Dr Giuseppe Lombardi (Veneto Institute of Oncology IOV-IRCCS, Italy), Dr Helen Bulbeck (Brainstrust, UK), Prof Dean Fennell (University of Leicester, UK) and Dr Tadeja Urbanic-Purkart (Medical University of Graz, Austria) discuss innovative treatments for solid tumours and Tumour Treating Fields (TTFields) as a therapeutic modality. 

Dr Lombardi starts the discussion by introducing the panel and asking them to share their thoughts on the latest innovations in malignant pleural mesothelioma (MPM) and glioblastoma (GBM). The panel then discusses the use of TTFields therapy to treat solid tumours, such as GBM and MPM.

TTFields is currently approved for the treatment of GBM and MPM.

The panel talks about the clinical outcomes of this treatment modality and how it can support quality of life in GBM and MPM patients. They also discuss how they see clinical practice changing as more novel therapies are introduced.

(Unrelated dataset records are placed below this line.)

/-- Flits released 40 cycles ago reach scratchpad (R274). -/
def landRx (p : Nat) (s : State) (r : RxTransfer) : State × RxTransfer :=
  let n := flitsOut s p r 40
  if r.discard || rxComp r || n ≤ r.landed then (s, r)
  else
    let d := (((r.data.take (hLen r.head)).take (128 * n)).drop (128 * r.landed))
    (spadPut s (hLcl r.head) (hCore r.head) (hAddr r.head + 128 * r.landed) d, { r with landed := n })

/-- The flits of every transfer of a port that reach scratchpad by the present cycle. What a lost port left is done with its last one. -/
def landPort (s : State) (p : Nat) : State :=
  let (s, l) := (getPort s p).rx.foldl (fun (a : State × List RxTransfer) r =>
    let (s, r) := landRx p a.1 r
    (s, if r.lost && r.came.length ≤ r.landed then a.2 else a.2 ++ [r])) (s, [])
  modPort s p (fun x => { x with rx := l })

def landAll (s : State) : State := s.ports.foldl (fun s e => if e.2.rx = [] then s else landPort s e.1) s

/-- A transfer is due: 40 cycles after the later of STAMP + C and its last flit (R274). -/
def rxDue (s : State) (p : Nat) (r : RxTransfer) : Bool :=
  let rel := releaseAt s p r.head
  let at' := (if cycAfter r.lastAt rel then r.lastAt else rel) + 40
  !cycAfter (at' % 2 ^ 32) (laceCycle s)

/-- A port has released its oldest transfer and the destination bit is set (R274); nothing while it is not due. -/
def releaseTransfer (s : State) (p : Nat) : State :=
  let s := landPort s p
  match (getPort s p).rx with
  | r :: rest =>
    if r.complete && !r.lost && rxDue s p r then
      let s := modPort s p (fun x => { x with rx := rest })
      if r.discard then s
      else arrive (if rxComp r then putGroups s p r else s) (hLcl r.head) (hCore r.head) (hBit r.head)
    else s
  | [] => s

/-- TRANSFER_RELEASE. -/
def execTransferRelease (port : Port) (s : State) : Out := .next (releaseTransfer s port)

/-! ## Periodic duties of a port -/

/-- An ACK at least every 64 sequenced flits or 256 cycles (R280). -/
def execAckInterval (port : Port) (s : State) : Out :=
  let x := getPort s port
  if x.state = .up && 0 < x.sinceAck && x.ackSentAt + 256 ≤ s.cyc then
    .next (setPort s port { x with sinceAck := 0, ackSentAt := s.cyc,
                                   ctrl := x.ctrl ++ [ctlAck ((x.rxSeq + 65535) % 65536)] })
  else .next s

/-- No ACK for 4 round trips while sequenced flits wait (R287 cause 3). -/
def execAckTimeout (port : Port) (s : State) : Out :=
  let x := getPort s port
  if x.state = .up && x.replay != [] && x.ackAt + 4 * ceilDiv x.rtt 8 ≤ s.cyc then .next (losePort s port 3)
  else .next s

/-- Every 100 µs an up port sends a PROBE (R286). -/
def execProbeInterval (port : Port) (s : State) : Out :=
  let x := getPort s port
  if x.state = .up && x.probeAt + 100 * usec ≤ s.now then
    .next (sendCtl (setPort s port { x with probeAt := s.now }) port ctlProbe)
  else .next s

/-! ## Training (R283–R285) -/

/-- The main rails are up and DRAM and link training may run: READY and later, or the change from STANDBY to READY. -/
def trainOk (s : State) : Bool :=
  cmdsRun s || s.dev.mode == .alarm || (s.dev.mode == .standby && s.dev.target == some .ready)

/-- The storage mode asked for, and the role in force (R291). -/
def ethernetAsked (s : State) : Bool := getO s 0x5080 1 == 1
def ethernetPort (s : State) (p : Nat) : Bool := 60 ≤ p && fbit (getO s 0x1010 4) 2

/-- A port as its training begins: nothing of the last one but its cause, and the settings that take effect now (R301). -/
def atTraining (s : State) (p : Nat) : PortSt :=
  { PortSt.init with
    cause := (getPort s p).cause
    req := getO s (0x5000 + p) 2
    constO := getO s 0x5040 1
    asymAt := signed 16 (getO s (0x5000 + p) 7)
    badLimit := getO s (0x5000 + p) 8
    eth := if 60 ≤ p then [getO s 0x5081 (p - 59), getO s 0x5082 (p - 59), getO s 0x5083 (2 * (p - 60) + 1),
      getO s 0x5083 (2 * (p - 60) + 2), getO s 0x5084 1] else [] }

/-- Ports 60 to 63 change between Kopitre and Ethernet together, when one of them trains under the mode asked for (R291, 01 R30):
what waits on the others is taken back. -/
def switchPorts (s : State) : State :=
  if ethernetAsked s = fbit (getO s 0x1010 4) 2 then s
  else
    let s := setRole s 2 (ethernetAsked s)
    [60, 61, 62, 63].foldl (fun s q =>
      let x := getPort s q
      let y := if ethernetAsked s && getO s (0x5000 + q) 1 = 1 then { atTraining s q with state := .ethernet }
        else { PortSt.init with cause := x.cause }
      takeBack (setPort s q y) q x false) s

/-- Training begins: at step 1, or as an Ethernet port. The scrambler's bits at this point are a free value other than 0. -/
def beginTraining (s : State) (p : Nat) : State :=
  let s := if 60 ≤ p then switchPorts s else s
  if ethernetPort s p then setPort s p { atTraining s p with state := .ethernet }
  else
    let (n, s) := fresh s
    setPort s p { atTraining s p with state := .training, trainStep := 1, txScr := 1 + Config.freeValue n % (2 ^ 31 - 1) }

/-- A port that may train does so where it is enabled, else it is disabled (R301). -/
def tryTraining (s : State) (p : Nat) : State :=
  if getO s (0x5000 + p) 1 = 1 then beginTraining s p
  else setPort s p { PortSt.init with state := .disabled, cause := (getPort s p).cause }

/-- An enabled port in state down starts training (R283). -/
def execPortTrainingStart (port : Port) (s : State) : Out :=
  let x := getPort s port
  if trainOk s && ((x.state = .down && x.failAt = 0) || x.state = .disabled) then .next (tryTraining s port)
  else .next s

The panel concludes by talking about why innovation is so important for the treatment of cancer.

 

ecancer's filming has been kindly supported by Novocure. This video is not intended for a US audience.

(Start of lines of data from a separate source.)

/-- The parts of an operation's output that become readable after cluster time `f.written`, up to `t`, are written (03 R97, R112). -/
def writePieces (s : State) (l c t : Nat) (f : InFlight) : State :=
  ((flightPieces f).filter (fun x => f.written < f.issued + x.at' && f.issued + x.at' ≤ t)).foldl (fun s x =>
    let (s, cells) := resultCells s ((pieceCells s l c f x).map (fun e => (spadAddr l c e.1, e.2)))
    spadPutCells s cells) s

/-- Entries of `spadLog` for a core that none of its operations in flight can read any more are dropped. -/
def trimLog (s : State) (l c : Nat) : State :=
  let fl := (getCore s l c).flight
  { s with spadLog := s.spadLog.filter (fun e => spadLcl e.2.1 != l || spadCore e.2.1 != c || fl.any (fun f => decide (f.issued < e.1))) }

/-- Results of a core that became readable by the present cluster time stand in scratchpad. -/
def writeDue (s : State) (l c : Nat) : State :=
  let t := clTime s l
  let s := (getCore s l c).flight.foldl (fun s f => if f.written < t then writePieces s l c t f else s) s
  let co := getCore s l c
  setCore s l c { co with flight := co.flight.map (fun f => { f with written := max t f.written }) }

/-- An operation completes: what it has not yet written is written, its reports are made, and a resole consumer keeps the weights that it
read (04 R147). -/
def commit (s : State) (l core : Nat) (im : Image) (f : InFlight) : State :=
  let s := writePieces s l core (max f.due (clTime s l)) f
  let r := flightReport s l core f
  let (s, told) := countRes s l core f.ix f.tick f.told r
  let a := mmOf f.w f.descs
  let units := if isMm f.w then (List.range a.sets).flatMap (a.setUnits (flightRd s l core f) f.units 0) else []
  let co := getCore s l core
  let s := setCore s l core { co with
    flight := co.flight.filter (fun g => g != f)
    latched := match mfind co.latched f.ix with
      | some g => if g.issued = f.issued then mbind co.latched f.ix { f with units := units, told := told } else co.latched
      | none => co.latched }
  trimLog (flagRows s l core im f r.rows) l core

/-- Operations of a core whose latency has passed complete, in order of issue. -/
def commitDue (s : State) (l core : Nat) (im : Image) : State :=
  ((getCore s l core).flight.filter (fun f => f.due ≤ clTime s l && unitsRead f)).foldl
    (fun s f => commit s l core im f) s

/-- OPERATION_COMPLETE: the operation at a stream position reaches its latency. -/
def execOperationComplete (core : CoreRef) (ix : Nat) (s : State) : Out :=
  match partOf s core.lcl, (getCore s core.lcl core.core).flight.find? (fun f => f.ix == ix) with
  | some (_, im), some f =>
    if f.due ≤ clTime s core.lcl && unitsRead f then .next (commit s core.lcl core.core im f) else .next s
  | _, _ => .next s

/-! ## Issue (03 R106–R109, R614) -/

/-- Bytes of a core's scratchpad as its operations read them. -/
def coreRd (s : State) (l c : Nat) : Nat → Byte := fun a => spadByte s l c a

/-- The slot mask as an operation that issues in this cycle reads it: without the updates of this cycle (03 R98). -/
def maskSeen (s : State) (l : Nat) : Nat :=
  let c := getCl s l
  if c.maskAt = s.cyc + 1 then c.maskOld else c.mask

/-- Rows of an operation whose slot-mask bit is set when it issues, or that have no slot (03 R98, 04 R141). -/
def activeRows (s : State) (l : Nat) (im : Image) (g : Nat) (w : Word128) (descs : SMap Nat) : Nat :=
  (opSlots w descs).foldl (fun m e =>
    let on := match e.2 with
      | none => true
      | some i => g != 0xff && fbit (maskSeen s l) (g * im.slotsPer + i)
    if on then m + 2 ^ e.1 else m) 0

/-- Errors that reads of a core's scratchpad ranges meet (06 R214, R217). -/
def coreEcc (s : State) (l c : Nat) (rs : List (Nat × Nat)) : State :=
  rs.foldl (fun s r => (ecc s 0xffff (spadAddr l c r.1) r.2).1) s

/-- Weight units whose turn has come are read, each quarter's first unit taking its ring bit (03 R92). -/
def readUnits : Nat → Nat → Nat → InFlight → State → State × InFlight
  | 0, _, _, f, s => (s, f)
  | n + 1, l, c, f, s =>
    if !unitDue f (clTime s l) then (s, f)
    else
      let dw := mmDw f.w f.descs
      let u := f.units.length
      let s := match ringBit dw u with | some b => sbSet s l c b false | none => s
      let s := coreEcc s l c (unitReads dw u)
      readUnits n l c { f with units := f.units ++ [readUnit (coreRd s l c) dw u] } s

GL:    Good afternoon everyone. I am very happy to moderate this important session and round-table discussion on innovative treatments for solid tumours, in particular for glioblastoma and mesotheliomas, and a special focus on the use of tumour-treating fields as a novel modality for these diseases. I am a neuro-oncologist working in Padua, Italy, and I’m an expert in particular for glioblastoma patients and the new treatment modality in this setting of patients. So I’m very happy to introduce three important and nice speakers. I have the pleasure to introduce Professor Dean Fennell.

DF:    Thank you. Yes, I’m Dean Fennell, Professor of Thoracic Medical Oncology based in the UK in Leicester.

TUP:  My name is Tadeja Urbanic-Purkart. I’m a neurologist, neuro-oncologist, and I’m the Head of the Outpatient Clinic at the Medical University of Graz in Austria.

HB:   My name is Helen Bulbeck, I’m Director of Policy and Services at Brainstrust, the brain cancer people. We’re a patient advocacy organisation and support patients and caregivers on their journey.

GL:    So, as you know, glioblastoma and mesothelioma are two very difficult tumours, both in terms of treatment, because we have not had new efficacious treatment in the last years, and also for the patients and their caregivers because we have two diseases that are very difficult to improve the quality of life, also for the patients and for the caregiver. So it’s very important to have the possibility to offer to patients a new treatment. So I want to ask you what is the possibility, what is the new treatment available for these patients, in particular for mesothelioma disease and then for glioblastoma.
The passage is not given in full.